This is a clone of OpenAI's Spinning Up in PyTorch. Spinning Up is an awesome educational resource produced by Josh Achiam, a research scientist at OpenAI, that makes it easier to learn about deep reinforcement learning (deep RL).
Fired Up requires Python3, PyTorch, OpenAI Gym, and OpenMPI.
Fired Up is currently only supported on Linux and OSX. It may be possible to install on Windows, though I haven't tested this OS.
We recommend installing Python through Anaconda. Anaconda is a Python distribution that includes many useful packages especially for scientific computing, as well as an environment manager called conda
that makes package management simple.
Download and install Anaconda 2018.x (at time of writing, 2018.12) Python 3.7. Then create a conda
environment for organizing packages used in Fired Up:
conda create -n firedup python=3.7
To use Python from the environment you just created, activate the environment with:
source activate firedup
You can alternatively use virtualenv with the Python3 version you have. Just install it via pip3
and then:
virtualenv firedup
To activate this virtual environment you need to:
source /path/to/firedup/bin/activate
sudo apt update && sudo apt install libopenmpi-dev
Installation of system packages on Mac requires Homebrew. With Homebrew installed, run the following:
brew install openmpi
git clone https://github.com/kashif/firedup.git
cd firedup
pip install -e .
Fired Up defaults to installing everything in Gym except the MuJoCo environments.

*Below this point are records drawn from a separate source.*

-- ==== Sys2Proof/Machine/Calibration.lean ====
section
/-!
DEFINITION. Calibration and self-test: coefficients, the blob, jobs, outages and gap steps (08).
-/
namespace Sys2Proof.Machine

/-! ### Units and kinds (Table 8-1, R376) -/

/-- A unit of the engine. -/
inductive CalUnit where
  | adc (n : Fin 18)
  | slot (a : Fin 9) (k : Fin 8)
  | wdac (n : Fin 8)
deriving DecidableEq, Repr

/-- The unit that TYPE and INDEX name (log 23). -/
def calUnit (type index : Nat) : Option CalUnit :=
  match type with
  | 0 => (fin index : Option (Fin 18)).map .adc
  | 1 => match (fin (index / 8) : Option (Fin 9)), (fin (index % 8) : Option (Fin 8)) with
    | some a, some k => some (.slot a k)
    | _, _ => none
  | 2 => (fin index : Option (Fin 8)).map .wdac
  | _ => none

/-- Code of a unit (R376). -/
def CalUnit.code : CalUnit → Nat
  | .adc n => n.val
  | .slot a k => 0x20 + 8 * a.val + k.val
  | .wdac n => 0x70 + n.val

/-- The unit of a code. -/
def unitOf (u : Nat) : Option CalUnit := if u < 0x20 then calUnit 0 u else if u < 0x70 then calUnit 1 (u - 0x20) else calUnit 2 (u - 0x70)

/-- The resource code that owns a unit. -/
def CalUnit.res : CalUnit → Nat
  | .adc n => 0x40 + n.val
  | .slot a _ => a.val
  | .wdac n => 0x60 + n.val

/-- The domain of a unit; the waveform DACs have none. -/
def CalUnit.dom : CalUnit → Option (Fin 32)
  | .adc n => some (adcDom n)
  | .slot a _ => some (domOfA a)
  | .wdac _ => none

/-- The kinds that suit a unit type. -/
def CalUnit.suits : CalUnit → Nat → Bool
  | .adc _, k => k = 0 || k = 1 || k = 8
  | .slot _ _, k => (2 ≤ k && k ≤ 6) || k = 8
  | .wdac _, k => k = 7 || k = 8

def State.unitOwner (s : State) (u : CalUnit) : Fin 32 := (s.ownOf u.res).owner
def State.unitSuspect (s : State) (u : CalUnit) : Bool := match u.dom with | some i => s.isSuspect i | none => false

/-- BLOCKING outage in CK (Table 8-1). -/
def outage (kind : Nat) : Nat :=
  match kind with
  | 0 => 400000
  | 1 => 16000
  | 2 => 32000
  | 3 => 48000
  | 4 => 1048000
  | 5 => 4000
  | 6 => 32000
  | 7 => 256000
  | _ => 4000

/-- GAP steps of a job; ADC_SYS takes 200 for each of its two points. -/
def gapSteps (kind : Nat) : Nat :=
  match kind with
  | 0 => 5000
  | 1 => 400
  | 2 => 400
  | 3 => 600
  | 4 => 13100
  | 5 => 50
  | 6 => 400
  | 7 => 3200
  | _ => 50

/-! ### The blob (Table 8-2) -/

/-- Body length of a unit. -/
def bodyLen (u : Nat) : Nat := if u < 0x20 then 12 else if u < 0x70 then 176 else 79

/-- TYPE and INDEX of a unit. -/
def unitType (u : Nat) : Nat := if u < 0x20 then 0 else if u < 0x70 then 1 else 2
def unitIndex (u : Nat) : Nat := if u < 0x20 then u else if u < 0x70 then u - 0x20 else u - 0x70

/-- The blob of coefficients of a unit. -/
def blobOf (u : Nat) (c : Coef) : List Byte :=
  let b : List Byte := [BitVec.ofNat 8 (unitType u), BitVec.ofNat 8 (unitIndex u), 1, c.valid] ++ le 4 Config.serial ++
    le 2 c.dieT ++ le 6 c.et ++ c.body
  b ++ le 4 (crc32 b)
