/-- Evaluate a request in cycle r, for which the sample of cycle r itself does not count: a window whose word i is presented in cycle r + 3 + i, or a reject. -/
def State.evalLookback (s : State) (d : Fin 18) (m : Fin 4) (start : BitVec 24) (lenM1 : Byte) : State :=
  let b := s.dbays[d].mems[m]
  let n := entries b.shape
  let dec := b.decimNow.toNat
  let (delta, age) := lookAge s.clk.et start dec
  let stored := if s.clk.et.toNat % 2 ^ dec = 0 then b.level - 1 else b.level
  if lenM1.toNat ≤ age && age + 4 + (lenM1.toNat + 1) ≤ n && age < stored then
    let entry := (s.clk.et.toNat + 2 ^ 48 - delta) % 2 ^ 48 / 2 ^ dec % n
    s.onMem d m fun b => { b with running := some { entry := entry, left := lenM1.toNat + 1, delay := 2 } }
  else s.onMem d m MemBlock.turnDown

/-! ### One cycle of the queue controllers (R187 to R189) -/

/-- The next value that an image presents (log 16). -/
def State.fromImage (s : State) : Word × State := (Config.imageWord s.freeCtr, { s with freeCtr := s.freeCtr + 1 })

/-- The word that the image presents to a DELAY block in this cycle enters the ring (R187). -/
def State.delayStore (s : State) (d : Fin 18) (m : Fin 4) : State :=
  let (w, s) := s.fromImage
  s.entryWrite d m (s.ck % s.dbays[d].mems[m].depthNow.toNat) w

/-- A DELAY block: the word presented DEPTH cycles ago leaves, and a new one enters. -/
def State.delayTick (s : State) (d : Fin 18) (m : Fin 4) : State :=
  let (o, s) := s.entryRead d m (s.ck % s.dbays[d].mems[m].depthNow.toNat)
  (s.delayStore d m).onMem d m fun b =>
    if b.quiet = 0 then { b with outB := o, valid := true }
    else { b with outB := { data := 0, err := false }, valid := false, quiet := b.quiet - 1 }

/-- The running window in its next cycle: it still waits, presents its next word, or has ended with LAST (R189). -/
def State.windowTick (s : State) (d : Fin 18) (m : Fin 4) (w : Window) : State :=
  let n := entries s.dbays[d].mems[m].shape
  if w.delay ≠ 0 then s.onMem d m fun b => { b with running := some { w with delay := w.delay - 1 } }
  else if w.left = 0 then s.onMem d m fun b => { b with running := none }
  else
    let (o, s) := s.entryRead d m w.entry
    s.onMem d m fun b => { b with
      outB := o, valid := true, last := w.left = 1, running := some { w with entry := (w.entry + 1) % n, left := w.left - 1 } }

/-- The ring of a LOOKBACK block stores the sample of this cycle, when it stores one in it (R188). -/
def State.lookStore (s : State) (d : Fin 18) (m : Fin 4) : State :=
  let b := s.dbays[d].mems[m]
  let n := entries b.shape
  if s.clk.et.toNat % 2 ^ b.decimNow.toNat = 0 then
    let (w, s) := s.fromImage
    let s := s.entryWrite d m (s.clk.et.toNat / 2 ^ b.decimNow.toNat % n) w
    s.onMem d m fun b => { b with level := min n (b.level + 1) }
  else s

/-- A LOOKBACK block: the running window goes on, REJECT pulses for one cycle, and the ring stores a sample. -/
def State.lookTick (s : State) (d : Fin 18) (m : Fin 4) : State :=
  let s := s.onMem d m fun b => { b with valid := false, last := false, reject := b.rejectNext, rejectNext := false }
  let s := match s.dbays[d].mems[m].running with
    | some w => s.windowTick d m w
    | none => s
  s.lookStore d m

/-- One cycle of a bay's DELAY and LOOKBACK blocks. -/
def State.memCycle (s : State) (d : Fin 18) : State :=
  if s.memRuns d then
    s.each (List.finRange 4) fun s m =>
      let mode := s.dbays[d].mems[m].mode
      if mode = 2 then s.delayTick d m else if mode = 3 then s.lookTick d m else s
  else s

To see if you've successfully installed Fired Up, try running PPO in the LunarLander-v2
environment with:
python -m fireup.run ppo --hid "[32,32]" --env LunarLander-v2 --exp_name installtest --gamma 0.999
After it finishes training, watch a video of the trained policy with:
python -m fireup.run test_policy data/installtest/installtest_s0
And plot the results with:
python -m fireup.run plot data/installtest/installtest_s0
The following algorithms are implemented in the Fired Up package:
- Vanilla Policy Gradient (VPG)
- Trust Region Policy Optimization (TRPO)
- Proximal Policy Optimization (PPO)
- Deep Q-Network (DQN)
- Deep Deterministic Policy Gradient (DDPG)
- Twin Delayed DDPG (TD3)
- Soft Actor-Critic (SAC)
They are all implemented with MLP (non-recurrent) actor-critics, making them suitable for fully-observed, non-image-based RL environments, e.g. the Gym Mujoco environments.